In Paris this week on an official visit, Azerbaijan’s autocratic President Ilham Aliyev has already scored one photo op. Anyone reading yesterday’s Azeri media could see dozens of photos of Aliyev posing with leaders of top French companies, including Airbus, Suez, and Credit Agricole.
Today, President Hollande will receive President Aliyev and host an official dinner at Palais de l’Elysee. Again, Parisian photo ops abound. But amid the flashing cameras, one has to wonder where Azerbaijan’s repression of critics and the jailing of opponents fits in the new relationship between Paris and Baku?

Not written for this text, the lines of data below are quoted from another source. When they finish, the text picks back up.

-- ==== Sys2Proof/Machine/Shaper.lean ====
section
/-! DEFINITION. Shapers and timed gates (R236 to R238, R242 to R245): levels, the wheel, writes that wait for the boundary, gate
lists and the fit test. A shaper's key is its TBL_ADDR [21:0]: level, kind, node index. -/
namespace Sys2Proof.Machine

/-- The key of a shaper: level 0 queue, 1 subscriber, 2 service, 3 port; CIR or PIR. -/
def shpKey (level : Nat) (cir : Bool) (i : Nat) : Nat := level * 2 ^ 20 + b2n cir * 2 ^ 19 + i

/-- RATE, BURST, EN and ADJ of a shaper (R236). -/
def State.shpRate (s : State) (k : Nat) : Nat := fl17 (s.tf Pg.SHP 0 k 0 17)
def State.shpBurst (s : State) (k : Nat) : Nat := fl17 (s.tf Pg.SHP 0 k 32 17)
def State.shpEn (s : State) (k : Nat) : Bool := s.tf Pg.SHP 0 k 95 1 == 1
def State.shpAdjIx (s : State) (k : Nat) : Nat := s.tf Pg.SHP 0 k 64 4

/-- SHP_ADJ[i], signed bytes. -/
def State.shpAdj (s : State) (i : Nat) : Int := signed 8 (bits (s.rd (Rg.SHP_ADJ (i / 4))) (8 * (i % 4)) 8)

/-- The charged length of a packet with an adjustment index: at least 1 byte (R235). -/
def State.charged (s : State) (len adj : Nat) : Nat := (max 1 ((len : Int) + s.shpAdj adj)).toNat

/-- The refill of one tick in 1/65,536 byte: RATE × 0.000128 bytes (R236). -/
def perTick (rate : Nat) : Nat := rate * 8388608 / 1000000

/-- A shaper's level after the refills of every boundary up to the present tick (R236). -/
def State.shpLevel (s : State) (k : Nat) : Int :=
  let x := sget {} s.eg.lv k
  min (s.shpBurst k * 65536 : Nat) (x.level + ((s.tk.count - x.tick) * perTick (s.shpRate k) : Nat))

/-- The wheel replaced, with SHP_WHEEL_STAT. -/
def State.setWheel (s : State) (w : Sparse Nat) : State := { s with eg := { s.eg with wheel := w } }.wr Rg.SHP_WHEEL_STAT w.length

/-- A level set as of the present tick; a level below 0 puts the shaper on the wheel for the tick that brings it back, at
most 65,536 ticks ahead (R237). Wheel entries hold the due tick + 1. -/
def State.setLevel (s : State) (k : Nat) (l : Int) : State :=
  let s1 : State := { s with eg := { s.eg with lv := sset {} s.eg.lv k ⟨l, s.tk.count⟩ } }
  if l < 0 then
    let n := perTick (s.shpRate k)
    let due := if n = 0 then 65536 else min 65536 (ceilDiv l.natAbs n)
    s1.setWheel (sset 0 s1.eg.wheel k (s.tk.count + due + 1))
  else s1.setWheel (sdel s1.eg.wheel k)

/-- Whether an enabled shaper holds its node back: it stands on the wheel (R234, R237). -/
def State.shpBlocks (s : State) (k : Nat) : Bool := s.shpEn k && shas s.eg.wheel k

/-- Whether a node's CIR shaper makes it committed (R234). -/
def State.shpCommits (s : State) (k : Nat) : Bool := s.shpEn k && !shas s.eg.wheel k

/-- A decision for a packet of `len` bytes passes through an enabled shaper's node (R236). -/
def State.shpCharge (s : State) (len k : Nat) : State :=
  if s.shpEn k then s.setLevel k (s.shpLevel k - (s.charged len (s.shpAdjIx k) * 65536 : Nat)) else s

/-- The wheel's work of a tick: up to 131,072 due shapers are released, late ones first; the others are late (R237). -/
def State.shaperRelease (s : State) : State :=
  let due := sortBy (fun a b => decide (a.2 ≤ b.2)) (s.eg.wheel.filter fun e => decide (e.2 ≤ s.tk.count + 1))
  let late := (due.drop 131072).length
  let s1 := (due.take 131072).foldl (fun t e => t.setLevel e.1 (t.shpLevel e.1)) s
  if late = 0 then s1 else (s1.bump Rg.SHP_WHEEL_LATE_CNT late).setInt Pg.SHP Ib.SHP_WHEEL_LATE

/-- SHAPER_RELEASE (R237). -/
def execShaperRelease (s : State) : Out := .next s.shaperRelease

/-- Written shapers take their new settings at a tick boundary: the level accrues at the old RATE up to it, is clamped to the new
BURST, and a shaper on the wheel is placed again (R238). Bit 96 of a waiting write marks a DELETE. -/
def State.shpApply (s : State) : State :=
  s.eg.shpPend.foldl (fun t (e : Nat × Nat) =>
    let l := t.shpLevel e.1
    let t1 := t.setTbl Pg.SHP 0 e.1 ((e.2 - 1) % 2 ^ 96)
    t1.setLevel e.1 (if bit (e.2 - 1) 96 then 0 else min l (t1.shpBurst e.1 * 65536 : Nat)))
    { s with eg := { s.eg with shpPend := [] } }

/-- A table command of page SHP. -/
def State.shpCmd (s : State) (op addr data : Nat) : State × TblAns :=
  let k := addr % 2 ^ 22
  let level := k / 2 ^ 20
  let i := k % 2 ^ 18
  let n := lget 0 [262144, 32768, 4096, 64] level
  if op ≠ opRead ∧ op ≠ opWrite ∧ op ≠ opDelete then (s, ans stUnsupported)
  else if (bit k 19 ∧ (level = 0 ∨ level = 3)) ∨ n ≤ i ∨ bit k 18 then (s, ans stBadAddr)
  else if op = opRead then
    (s, { st := stOk, data := some (s.tbl Pg.SHP 0 k + 2 ^ 96 * unsigned 32 (s.shpLevel k / 65536)) })
  else if op = opDelete then ({ s with eg := { s.eg with shpPend := sset 0 s.eg.shpPend k (2 ^ 96 + 1) } }, ans stOk)
  else if 20 < bits data 32 5 then (s, ans stBadData)
  else
    let v := bits data 0 17 + 2 ^ 32 * bits data 32 17 + 2 ^ 64 * (bits data 64 32 &&& 0x8000000F)
    ({ s with eg := { s.eg with shpPend := sset 0 s.eg.shpPend k (v + 1) } }, ans stOk)

/-! ## Gates: times are in 2⁻³² ns since the epoch of the time of day -/

/-- The time of day at a core clock as one number of 2⁻³² ns. -/
def State.todFrac (s : State) (t : Nat) : Nat := (s.tod t).1 * (1000000000 * 2 ^ 32) + (s.tod t).2

/-- A port's gating. -/
def State.gate (s : State) (p : Nat) : GateSt := sget {} s.eg.gates p

/-- A port's gating replaced. -/
def State.setGate (s : State) (p : Nat) (x : GateSt) : State := { s with eg := { s.eg with gates := sset {} s.eg.gates p x } }

/-- Entries of one cycle: the last entry is held to the cycle's end, and the list is cut there (R242). -/
def cutCycle : Nat → List (Nat × Nat) → List (Nat × Nat)
  | _, [] => []
  | r, (iv, g) :: rest => if rest.isEmpty ∨ r ≤ iv then [(r, g)] else (iv, g) :: cutCycle (r - iv) rest

/-- The entries of a gate list's cycle: interval in ns and gates. -/
def State.gateCycle (s : State) (p : Nat) (l : GateList) : List (Nat × Nat) :=
  cutCycle l.cycle ((List.range l.len).map fun i =>
    let e := s.tbl Pg.GATE 0 (l.page * 2 ^ 14 + p * 2 ^ 8 + i)
    (e % 2 ^ 32, bits e 32 8))

/-- Time for which gate `c` stays open from position `pos` of a list of entries, in 2⁻³² ns; 0 where it is closed there. -/
def openFor (c : Nat) : List (Nat × Nat) → Nat → Nat
  | [], _ => 0
  | (iv, g) :: rest, pos =>
    let n := iv * 2 ^ 32
    if n ≤ pos then openFor c rest (pos - n)
    else if bit g c then n - pos + openFor c rest 0 else 0

/-- The entry of a list at position `pos` of its cycle. -/
def entryAt : List (Nat × Nat) → Nat → Nat
  | [], _ => 0
  | (iv, _) :: rest, pos => if pos < iv * 2 ^ 32 ∨ rest.isEmpty then 0 else 1 + entryAt rest (pos - iv * 2 ^ 32)

/-- The longest span that gate `c` stays open, across entries and cycles, in ns; `none`: always open (R244). -/
def longestSpan (c : Nat) (es : List (Nat × Nat)) : Option Nat :=
  if es.all fun e => bit e.2 c then none else
  some ((es ++ es).foldl (fun (a : Nat × Nat) e => if bit e.2 c then (a.1 + e.1, max a.2 (a.1 + e.1)) else (0, a.2)) (0, 0)).2

/-- The wire time of a frame of `len` bytes under a list, in 2⁻³² ns; `none` where the port has no rate (R242). -/
def State.wireTime (s : State) (p len : Nat) (l : GateList) : Option Nat :=
  let r := s.portRate p
  if r = 0 then none else some (ceilDiv ((len + l.overhead) * 8 * 2 ^ 32) r)

/-- The fit test of a packet of class `c` on a gated port at a time: its planned start, its end and the open time left (R242). -/
def State.fitTest (s : State) (p c len now : Nat) (l : GateList) : Option (Nat × Nat × Nat) :=
  match s.wireTime p len l with
  | none => none
  | some w =>
    let st := max (now + s.f Rg.GATE_CFG Fd.GATE_CFG_LEAD * 2 ^ 32) (s.gate p).f
    let cyc : Nat := l.cycle * 4294967296
    let pos := (Int.toNat (((st : Int) - ((l.base * 4294967296 : Nat) : Int)) % (cyc : Int)))
    let es := s.gateCycle p l
    if es.all fun e => bit e.2 c then some (st, st + w, 65535 * 2 ^ 32)
    else
      let sp := openFor c (es ++ es) pos
      if w ≤ sp ∧ 0 < sp then some (st, st + w, sp - w) else none

/-- The entry in force of a port's list at a time, 0 where none runs (GATE_PORT_STAT). -/
def State.gateEntry (s : State) (p now : Nat) : Nat :=
  match (s.gate p).cur with
  | none => 0
  | some l => entryAt (s.gateCycle p l) (Int.toNat (((now : Int) - ((l.base * 4294967296 : Nat) : Int)) % ((l.cycle * 4294967296 : Nat) : Int)))

/-- The list that a port's registers describe, with the seconds' upper bits of the time of day (GATE_BASE_SEC). -/
def State.gateRegs (s : State) (p now : Nat) : GateList :=
  let secHi := now / (1000000000 * 2 ^ 32) / 2 ^ 32
  { page := s.f (Rg.GATE_PORT_CFG p) Fd.GATE_PORT_CFG_LIST, len := s.f (Rg.GATE_PORT_CFG p) Fd.GATE_PORT_CFG_LEN
    cycle := s.rd (Rg.GATE_CYCLE p), overhead := s.f (Rg.GATE_PORT_CFG p) Fd.GATE_PORT_CFG_OVERHEAD
    base := (secHi * 2 ^ 32 + s.rd (Rg.GATE_BASE_SEC p)) * 1000000000 + s.f (Rg.GATE_BASE_NS p) Fd.GATE_BASE_NS_BASE_NS }

/-- The first cycle start of a list at or after a time, in ns (R245). -/
def cycleStart (l : GateList) (now : Nat) : Nat :=
  let n := ceilDiv now (2 ^ 32)
  ((l.base : Int) + ceilDivInt ((n : Int) - (l.base : Int)) l.cycle * (l.cycle : Int)).toNat
where
  /-- ⌈a ÷ b⌉ for an integer a. -/
  ceilDivInt (a : Int) (b : Nat) : Int := -((-a) / (b : Int))

/-- The gates of every port at a commit at core clock `t`, from the state before it: a port whose gate registers changed
awaits its new list's first cycle start (R245). -/
def State.gateCommit (s old : State) (t : Nat) : State :=
  let now := s.todFrac t
  (List.range 64).foldl (fun u p =>
    let rs := [Rg.GATE_PORT_CFG p, Rg.GATE_CYCLE p, Rg.GATE_BASE_NS p, Rg.GATE_BASE_SEC p]
    if rs.all fun a => u.rd a == old.rd a then u
    else
      let x := u.gate p
      if !u.fb (Rg.GATE_PORT_CFG p) Fd.GATE_PORT_CFG_EN then (u.setGate p { x with cur := none, next := none }).wr (Rg.GATE_PORT_STAT p) 0
      else
        let l := u.gateRegs p now
        (u.setGate p { x with next := some (l, cycleStart l now) }).setF (Rg.GATE_PORT_STAT p) Fd.GATE_PORT_STAT_PENDING 1) s

/-- A committed list takes over at its cycle start (R245). -/
def State.gateSwitch (s : State) (p clk : Nat) : State :=
  let x := s.gate p
  match x.next with
  | none => s
  | some (l, st) =>
    if s.todFrac (s.at clk) < st * 2 ^ 32 then s else
    (((s.setGate p { x with cur := some l, next := none }).setF (Rg.GATE_PORT_STAT p) Fd.GATE_PORT_STAT_PENDING 0).setF
      (Rg.GATE_PORT_STAT p) Fd.GATE_PORT_STAT_LIST_INUSE l.page).setInt Pg.GATE Ib.GATE_SWITCH

/-- GATE_LIST_SWITCH (R245). -/
def execGateListSwitch (port clk : Nat) (s : State) : Out := .next (s.gateSwitch port clk)

/-- A table command of page GATE. -/
def State.gateCmd (s : State) (op addr data : Nat) : State × TblAns :=
  let i := addr % 2 ^ 15
  let p := bits i 8 6
  let page := i / 2 ^ 14
  let x := s.gate p
  let used (l : GateList) : Bool := l.page == page
  if op = opRead then (s, { st := stOk, data := some (s.tbl Pg.GATE 0 i) })
  else if op ≠ opWrite then (s, ans stUnsupported)
  else if x.cur.any used || x.next.any (fun n => used n.1) then (s, ans stNotAllowed)
  else if data % 2 ^ 32 = 0 ∧ i % 256 < s.f (Rg.GATE_PORT_CFG p) Fd.GATE_PORT_CFG_LEN then
    (s, ans stBadData)
  else (s.setTbl Pg.GATE 0 i (data % 2 ^ 32 + 2 ^ 32 * bits data 32 8), ans stOk)

end Sys2Proof.Machine
end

In the past few years, Azerbaijani authorities have aggressively gone after the country’s once vibrant civil society, jailing dozens of activists, journalists, and political opponents. It also adopted draconian legislation making it virtually impossible for independent non-governmental organizations to operate.
One year ago, as Azerbaijan’s economy started to suffer from falling oil prices, several of those detained on political grounds were released. That was an important first step, but hopes for progress were short-lived.
Many of those released face travel bans or obstacles to their activities. Dozens are still locked up on political grounds, including opposition activist Ilgar Mammadov, despite repeated calls by the Strasbourg-based Council of Europe for his immediate release. And more activists have been thrown in jail. Recently, one of the country’s most popular journalists and bloggers, Mehman Huseynov, was sentenced to two years in prison for allegedly defaming the police, in response to his brave public denouncement of the police abuses he suffered.
When visiting Paris, Brussels, or other European capitals, President Aliyev hopes to get more business opportunities and investment in Azerbaijan. But he prefers to ignore that the people of Azerbaijan want human rights protections, transparency, and good governance. Those standing up for these values are routinely exposed to attacks and harassment.
Yet what more clear message that Azerbaijan’s crackdown cannot be ignored by potential investors than last week’s decision by the Extractive Industries Transparency Initiative (EITI), an international coalition promoting better governance of resource-rich countries, to suspend Azerbaijan – precisely because of its actions against civil society.
President Hollande should reject a narrative that only finance and economy matter in Azerbaijan. Human rights should be as central to France’s foreign policy as other topics.
Hollande should publicly call for the release of Ilgar Mammadov and all those detained in retaliation for their activism and criticism. A failure to explicitly support human rights principles would be the worst message to those unjustly waiting behind bars.